I'm sure that
ageism exists in publishing, but it's one of those undeclared aspects of unfairness, hidden by agents and publishers falling over themselves to be politically correct about other areas of bigotry—ethnicity, sexual preference, gender, religion or status in society—is the author a refugee or homeless, for instance.
If you think, for one moment, that publishers and literary agents are unbiased, then try looking at the staff profiles on their websites to see how old the people they employ are. There'll be a few wrinklies, usually the bosses, but the majority of the smiling faces will belong to youngsters. As much as anything, how an author looks is part of marketing: readers are more likely to pick up a novel by an unknown author if they're attractive. No one will ever admit that this is true.
Employment laws theoretically prevent discrimination based on age, as do regulations that stop literary agencies and publishers asking the age of the writer submitting a manuscript, but, as your friend Cyril suspects, they may find ways to stymie applications.
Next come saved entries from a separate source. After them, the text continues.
/-- R356: lane keys 0x5440 + 0x10 × m + item. -/
def keyLane : Nat → Option KeyInfo
  | 0x00 => some (mkKey 1 (.u 0 3) 0)
  | 0x01 => some (mkKey 1 (.u 0 1) 0)
  | 0x02 => some (mkKey 2 (.s (-10000) 10000) 0)
  | 0x03 => some (mkKey 1 (.u 0 3) 2)
  | _ => none

/-- R385: uplink keys 0x5800 + item. -/
def keyUdp : Nat → Option KeyInfo
  | 0x00 => some (mkKey 2 (.u 1 65535) 49160)
  | 0x01 => some (mkKey 1 (.u 0 0xFF) 0x03)
  | 0x02 => some (mkKey 1 (.u 1 7) 1)
  | _ => none

/-- R385: uplink lane keys 0x5810 + 0x10 × k + item. -/
def keyUp : Nat → Option KeyInfo
  | 0x00 => some (mkKey 1 (.u 0 2) 0)
  | 0x01 => some (mkKey 4 .any 0)
  | 0x02 => some (mkKey 1 (.u 0 32) 24)
  | 0x03 => some (mkKey 4 .any 0)
  | 0x04 => some (mkKey 16 .any 0)
  | 0x05 => some (mkKey 1 (.u 0 128) 64)
  | 0x06 => some (mkKey 2 (.u 1280 9000) 1500)
  | _ => none

/-- One row of R435: first identifier, objects, stride, items. -/
structure KeyFamily where
  base : Nat
  count : Nat
  stride : Nat
  items : Nat
  info : Nat → Option KeyInfo

/-- The families of R435. -/
def keyFamilies : List KeyFamily :=
  [⟨0x0001, 1, 2, 2, fun i => if i = 0 then some (mkKey 1 (.u 0 4) 0) else some (mkKey 2 (.u 0 1022) 1022)⟩,
   ⟨0x1000, 48, 0x20, 0x0F, keyC⟩,
   ⟨0x1800, 6, 0x10, 5, keyCourse⟩,
   ⟨0x1860, 1, 2, 2, fun _ => some (mkLegal 1 (.uOr 0 5 0xFF) 0xFF)⟩,
   ⟨0x2000, 16, 0x40, 0x0E, keyMp⟩,
   ⟨0x2400, 8, 0x20, 0x0C, keyVs⟩,
   ⟨0x2800, 8, 0x20, 0x0E, keyPq⟩,
   ⟨0x3000, 16, 0x10, 7, keyPulse⟩,
   ⟨0x3200, 8, 0x10, 7, keyDi⟩,
   ⟨0x3800, 1, 3, 3, keyTiles⟩,
   ⟨0x3C00, 16, 0x10, 6, keySlot⟩,
   ⟨0x3D00, 8, 0x10, 7, keyWc⟩,
   ⟨0x3E00, 1, 4, 4, keyPwr⟩,
   ⟨0x3F00, 1, 6, 6, keyCal⟩,
   ⟨0x4000, 1, 0x0D, 0x0D, keyTime⟩,
   ⟨0x4400, 1, 9, 9, keyBill⟩,
   ⟨0x4480, 16, 0x10, 8, keyBillMp⟩,
   ⟨0x4800, 1, 0x0A, 0x0A, keyPlc⟩,
   ⟨0x4C00, 1, 0x0A, 0x0A, keyRadio⟩,
   ⟨0x4C40, 2, 0x10, 7, keyRp⟩,
   ⟨0x5000, 1, 0x0D, 0x0D, keyLedger⟩,
   ⟨0x5400, 1, 5, 5, keyMortar⟩,
   ⟨0x5440, 4, 0x10, 4, keyLane⟩,
   ⟨0x5800, 1, 3, 3, keyUdp⟩,
   ⟨0x5810, 2, 0x10, 7, keyUp⟩,
   ⟨0x5C00, 1, 96, 96, fun _ => some (mkKey 1 (.u 1 7) 1)⟩]

/-- The entry of an identifier in a family, if it lies there. -/
def KeyFamily.find (f : KeyFamily) (id : Nat) : Option KeyInfo :=
  if f.base ≤ id ∧ id < f.base + f.count * f.stride ∧ (id - f.base) % f.stride < f.items then
    f.info ((id - f.base) % f.stride)
  else none

/-- The key an identifier names; `none` for a reserved identifier (R435). -/
def keyInfo (id : Nat) : Option KeyInfo := keyFamilies.findSome? (·.find id)

/-- The blank-set value of an identifier (R435), 0 for a reserved one. -/
def keyBlank (id : Nat) : Nat := (keyInfo id).elim 0 (·.blank)

/-- Every identifier of a family, ascending. -/
def KeyFamily.ids (f : KeyFamily) : List Nat :=
  (List.range f.count).flatMap fun k => (List.range f.items).map fun i => f.base + k * f.stride + i

/-- Every key, ascending (R435). -/
def allKeys : List Nat := keyFamilies.flatMap (·.ids)

/-- Is an identifier a legal key (R238)? -/
def isLegalKey (id : Nat) : Bool := (keyInfo id).elim false (·.legal)

/-! Identifiers by name. -/
def kRole : Nat := 0x0001
def kDevId : Nat := 0x0002
def kC (c item : Nat) : Nat := 0x1000 + 0x20 * c + item
def kCourse (k item : Nat) : Nat := 0x1800 + 0x10 * k + item
def kMclkSource (j : Nat) : Nat := 0x1860 + (j - 6)
def kMp (m item : Nat) : Nat := 0x2000 + 0x40 * m + item
def kVs (v item : Nat) : Nat := 0x2400 + 0x20 * v + item
def kPq (v item : Nat) : Nat := 0x2800 + 0x20 * v + item
def kPulse (p item : Nat) : Nat := 0x3000 + 0x10 * p + item
def kDi (d item : Nat) : Nat := 0x3200 + 0x10 * d + item
def kTiles (item : Nat) : Nat := 0x3800 + item
def kSlot (s item : Nat) : Nat := 0x3C00 + 0x10 * s + item
def kWc (w item : Nat) : Nat := 0x3D00 + 0x10 * w + item
def kPwr (item : Nat) : Nat := 0x3E00 + item
def kCal (item : Nat) : Nat := 0x3F00 + item
def kTime (item : Nat) : Nat := 0x4000 + item
def kBill (item : Nat) : Nat := 0x4400 + item
def kBillMp (m item : Nat) : Nat := 0x4480 + 0x10 * m + item
def kPlc (item : Nat) : Nat := 0x4800 + item
def kRadio (item : Nat) : Nat := 0x4C00 + item
def kRp (p item : Nat) : Nat := 0x4C40 + 0x10 * p + item
def kLedger (item : Nat) : Nat := 0x5000 + item
def kMortar (item : Nat) : Nat := 0x5400 + item
def kLane (m item : Nat) : Nat := 0x5440 + 0x10 * m + item
def kUdp (item : Nat) : Nat := 0x5800 + item
def kUp (k item : Nat) : Nat := 0x5810 + 0x10 * k + item
def kOwner (i : Nat) : Nat := 0x5C00 + i

end Sys2Proof.Machine
end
I once queried a publisher who got back to me, asking for my writing history, including the dates of any previously published material, which would have indicated that I was at least 60 years-old (or a time traveller).
I once shot myself in the foot with a job application. I went for a position with a housing association, work I'd done before for several years, so I fitted the job profile. A colleague at the community centre, which I'd be helping to manage as a volunteer, suggested that I trim my beard that had grown to winter plumage proportions. I made it look neat, to go with a suit and tie that I barely remembered how to put on, and duly presented myself for interview. I was expecting to be grilled by a young female HR officer, whose name appeared on the correspondence— instead two hippies my age did the interviewing—both had beards that covered their chests and they were dressed casually without ties.
I didn't get the job, but I imagined them chatting about me after the interview, saying,
"Paul was quite well-qualified, but we could never employ such a conventionally dressed man who barely has a beard!"